Jetson uses LPDDR though. H100 failures seem driven by HBM heat sensitivity and the 700W+ envelope. That is a completely different thermal density I guess.

zozbot234 2 hours ago | parent [-]

Reliability also depends strongly on current density and applied voltage, even more perhaps than on thermal density itself. So "slowing down" your average GPU use in a long-term sustainable way ought to improve those reliability figures via multiple mechanisms. Jetsons are great for very small-scale self-contained tasks (including on a performance-per-watt basis) but their limits are just as obvious, especially with the recently announced advances wrt. clustering the big server GPUs on a rack- and perhaps multi-rack level.

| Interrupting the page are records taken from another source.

/-! ### Station Table -/

/-- An entry of the Station Table (R87). -/
structure StationEntry where
  address      : Byte
  position     : Option Nat
  kind         : Byte
  state        : StationState
  missCount    : Nat
  lastAccepted : Option Byte
  callsServed  : Half
  misses       : Half
  deriving DecidableEq, Repr

/-! ### Plan Memory -/

/-- An entry of the cycle plan with its process image (R22). An output is empty when its list is `[]`. -/
structure PlanEntry where
  target          : Byte
  operation       : Operation
  object          : Byte
  outLength       : Nat
  inLength        : Nat
  pendingEnable   : Bool
  latchedEnable   : Bool
  pendingOutput   : List Byte
  latchedOutput   : List Byte
  writtenSinceLatch : Bool
  lastGoodData    : List Byte
  lastGoodCycle   : Word
  lastGoodValid   : Bool
  deriving DecidableEq, Repr

/-! ### Cycle Engine -/

/-- The cycle configuration (R40): period in µs. -/
structure CycleConfig where
  mode    : CycleMode := .timed
  period  : Word := 10000#32
  policy  : InterruptionPolicy := .resume
  budget  : Nat := 2
  window  : Bool := true
  overrun : OverrunPolicy := .skip
  deriving DecidableEq, Repr

/-- The outcome of one plan entry in one pass of the walk (R50, R52). `status` none is NONE. -/
structure EntryOutcome where
  outcome : ExchangeOutcome
  status  : Option ReplyStatus
  data    : List Byte
  deriving DecidableEq, Repr

/-- The five cycle counters (R64). -/
structure CycleCounters where
  completed     : Half := 0#16
  abandoned     : Half := 0#16
  overruns      : Half := 0#16
  skippedStarts : Half := 0#16
  restarts      : Half := 0#16
  deriving DecidableEq, Repr

/-- The Cycle Engine (R40 to R64). The period timer, when it runs, holds the period it runs with.
`heldMark` is the late-start mark of the start cause an attempt was last made for, which a held start keeps (R48). -/
structure CycleEngine where
  config          : CycleConfig := {}
  state           : CycleState := .stopped
  holdReason      : HoldReason := .none
  cycleNumber     : Word := 0#32
  pointer         : Nat := 0
  outcomes        : List EntryOutcome := []
  awaiting        : Option Nat := none
  restarts        : Nat := 0
  interleaved     : Nat := 0
  windowDone      : Bool := false
  windowFailed    : Bool := false
  reportsAccepted : Nat := 0
  reportsDeferred : Nat := 0
  lateMark        : Bool := false
  heldMark        : Bool := false
  lateFlag        : Bool := false
  overrunReported : Bool := false
  stopAtEnd       : Bool := false
  periodTimer     : Option Word := none
  counters        : CycleCounters := {}
  deriving DecidableEq, Repr

/-! ### Urgent Queue -/

/-- An accepted urgent request (R71): deadline in ms, 0 for none. -/
structure UrgentRequest where
  tag          : Byte
  station      : Byte
  operation    : Operation
  object       : Byte
  outData      : List Byte
  inLength     : Nat
  retry        : Bool
  deadline     : Half
  timerRunning : Bool
  deriving DecidableEq, Repr

/-- The Urgent Queue, head first, and the in-flight place (R71). -/
structure UrgentQueue where
  queue    : List UrgentRequest := []
  inFlight : Option UrgentRequest := none
  deriving DecidableEq, Repr
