/-! ### Accounting, the table, the reports, the records -/

/-- What the store admits (R136, R141, R142): a reservation or a REPORT leaves 64 bytes and 4 records; an event takes
the last byte and record; after losses an event goes in as a pair with the summary, or is counted as lost. How
reservations end: converted, one becomes its owner's record at the tail, and bytes it does not use are released (R138);
released, it is gone whole (R139). -/
def Obligations.StoreAdmitsByItsRoom : Prop :=
  ∀ st : Store,
    let bytes := 4096 - (st.records.map Record.size).sum - (st.reservations.map (fun r => r.size)).sum
    let slots := 32 - st.records.length - st.reservations.length
    let lost := { st with lostEvents := if st.lostEvents = 65535#16 then 65535#16 else st.lostEvents + 1#16 }
    let commit (st : Store) (c : RecordContent) : Store :=
      { st with records := st.records ++ [⟨c, st.nextSequence, .unsent⟩], nextSequence := st.nextSequence + 1#16 }
    (∀ owner size,
      (size + 64 ≤ bytes ∧ 5 ≤ slots →
        st.reserve owner size = some { st with reservations := st.reservations ++ [⟨owner, size⟩] }) ∧
      (¬(size + 64 ≤ bytes ∧ 5 ≤ slots) → st.reserve owner size = none)) ∧
    (∀ n item,
      (11 + item.data.length + 64 ≤ bytes ∧ 5 ≤ slots →
        st.commitReport n item = some (commit st (.report n item))) ∧
      (¬(11 + item.data.length + 64 ≤ bytes ∧ 5 ≤ slots) → st.commitReport n item = none)) ∧
    (∀ owner content older q younger, st.reservations = older ++ q :: younger → q.owner = owner →
      (∀ x ∈ older, x.owner ≠ owner) →
      st.convert owner content =
        { commit { st with reservations := older ++ younger } content with
          releasedInEvent := st.releasedInEvent || decide (content.size < q.size) } ∧
      st.release owner = { st with reservations := older ++ younger, releasedInEvent := true }) ∧
    (∀ owner content, (∀ x ∈ st.reservations, x.owner ≠ owner) →
      st.convert owner content = commit st content ∧ st.release owner = st) ∧
    ∀ e,
      (st.lostEvents = 0#16 → 16 ≤ bytes ∧ 1 ≤ slots → st.commitEvent e = commit st (.event e)) ∧
      (st.lostEvents = 0#16 → ¬(16 ≤ bytes ∧ 1 ≤ slots) → st.commitEvent e = lost) ∧
      (st.lostEvents ≠ 0#16 → 32 ≤ bytes ∧ 2 ≤ slots →
        st.commitEvent e =
          { commit (commit st (.event (.eventsLost st.lostEvents))) (.event e) with lostEvents := 0#16 }) ∧
      (st.lostEvents ≠ 0#16 → ¬(32 ≤ bytes ∧ 2 ≤ slots) → st.commitEvent e = lost)

/-- ATTN is asserted exactly while an unsent record is held and the credit count is 0; under RESET_N and right after a
hard or a soft reset it is deasserted (R148). -/
def Obligations.AttnRule : Prop :=
  (∀ s : State, s.attn = true ↔ (∃ r ∈ s.store.records, r.region = .unsent) ∧ s.store.credits = 0) ∧
  (∀ s : State, (hardReset s).attn = false ∧ (softReset s).attn = false) ∧
  ∀ (rate1 rate0 : Bool) (rxd : LineLevel) (s : State),
    (hardResetRelease rate1 rate0 rxd (hardReset s)).attn = false

/-- A CALL outcome at the Station Table: SERVED makes a station that is not ABSENT ACTIVE with miss count 0 and counts
the call; MISSED counts the miss and makes it SILENT or LOST by the miss limit; an ABSENT or unknown station is left
(R94, R95, R96). -/
def Obligations.CallOutcomesReachTheStation : Prop :=
  ∀ (a : Byte) (s : State),
    (findStation s.table a = none → stationServed a s = s ∧ stationMissed a s = s) ∧
    ∀ e, findStation s.table a = some e →
      (e.state = .absent → stationServed a s = s ∧ stationMissed a s = s) ∧
      (e.state ≠ .absent →
        (stationServed a s).table = s.table.map (fun x => if x.address = a then
          { x with state := .active, missCount := 0, callsServed := satInc x.callsServed } else x) ∧
        (stationServed a s).store = (if e.state = .active then s.store else s.store.commitEvent
          (.stationState a (e.position.getD 0) e.state .active 0 .served)) ∧
        ∀ n new, n = min 7 (e.missCount + 1) →
          new = (if e.state = .lost then StationState.lost
            else if n < s.supervisor.config.missLimit then .silent else .lost) →
          (stationMissed a s).table = s.table.map (fun x => if x.address = a then
            { x with state := new, missCount := n, misses := satInc x.misses } else x) ∧
          (stationMissed a s).store = (if e.state = new then s.store else s.store.commitEvent
            (.stationState a (e.position.getD 0) e.state new n .missed)))

/-- The decision on one report record (R125, R126, R127, R100): from an unknown reporter it is counted; otherwise a LOST or
SILENT station is revived first, and the report is a duplicate, accepted with its pair owed and its sequence kept, or
refused for space with the station left unacknowledged. A pair joins the owed list at its tail, or takes the place of the
pair with its address (R119). -/
def Obligations.ReportsAreDecided : Prop :=
  ∀ (n : Word) (item : ReportItem) (s : State),
    let count (f : ReportCounters → ReportCounters) (w : WindowUnit) : WindowUnit :=
      { w with counters := f w.counters }
    let owed := if ∃ p ∈ s.window.owed, p.address = item.address then
        s.window.owed.map (fun p => if p.address = item.address then ⟨item.address, item.sequence⟩ else p)
      else s.window.owed ++ [⟨item.address, item.sequence⟩]
    (findStation s.table item.address = none →
      decideReport n item s = { s with window :=
        (count (fun c => { c with unknownReporter := satInc c.unknownReporter }) s.window) }) ∧
    ∀ e v, findStation s.table item.address = some e →
      v = (if e.state = .lost ∨ e.state = .silent then
        { s with
          table := s.table.map (fun x =>
            if x.address = item.address then { x with state := .active, missCount := 0 } else x)
          store := s.store.commitEvent
            (.stationState item.address (e.position.getD 0) e.state .active 0 .report) }
        else s) →
      (e.lastAccepted = some item.sequence →
        decideReport n item s = { v with window :=
          { count (fun c => { c with duplicates := satInc c.duplicates }) s.window with owed := owed } }) ∧
      (e.lastAccepted ≠ some item.sequence → v.store.commitReport n item = none →
        decideReport n item s = { v with window :=
          (count (fun c => { c with refusedForSpace := satInc c.refusedForSpace }) s.window) }) ∧
      ∀ st, e.lastAccepted ≠ some item.sequence → v.store.commitReport n item = some st →
        decideReport n item s = { v with
          store := st
          table := v.table.map (fun x =>
            if x.address = item.address then { x with lastAccepted := some item.sequence } else x)
          window := { count (fun c => { c with accepted := satInc c.accepted }) s.window with owed := owed } }

/-- The size the store accounts for a record is the length of the delivery body that carries it (R133, R134, R177). -/
def Obligations.RecordSizeIsItsBodyLength : Prop :=
  ∀ r : Record, r.body.length = r.size

/-! ### Invariants -/

/-- Every step keeps the link's queues within their places, at most one reply of the Request Handler outstanding, a
soft reset pending exactly while RESET's reply is (R159, R160, R165, R168), and TXD idle only while nothing waits for it
(R163). -/
def Obligations.StepKeepsTheLinkSound : Prop :=
  ∀ s t : State, s.link.Bounded → s.TxdBusy → step s = .next t → t.link.Bounded ∧ t.TxdBusy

pqtyw 4 hours ago | parent | prev [-]

Why? Nvidia is already charging as much as they possibly can. Unlike most other components its almost unrelated to manufacturing costs

nradov 3 hours ago | parent | next [-]

Nope. Nvidia has often sold products at below the market price. This has created shortages where scalpers who are able to get some supply immediately resell above list price. It might seem stupid for Nvidia to leave money on the table that way but they don't want to burn relationships with customers by raising list prices (much).

gessha an hour ago | parent [-]

Why is the GB10 so expensive then ;(

ares623 4 hours ago | parent | prev [-]

Why make same money when more money possible?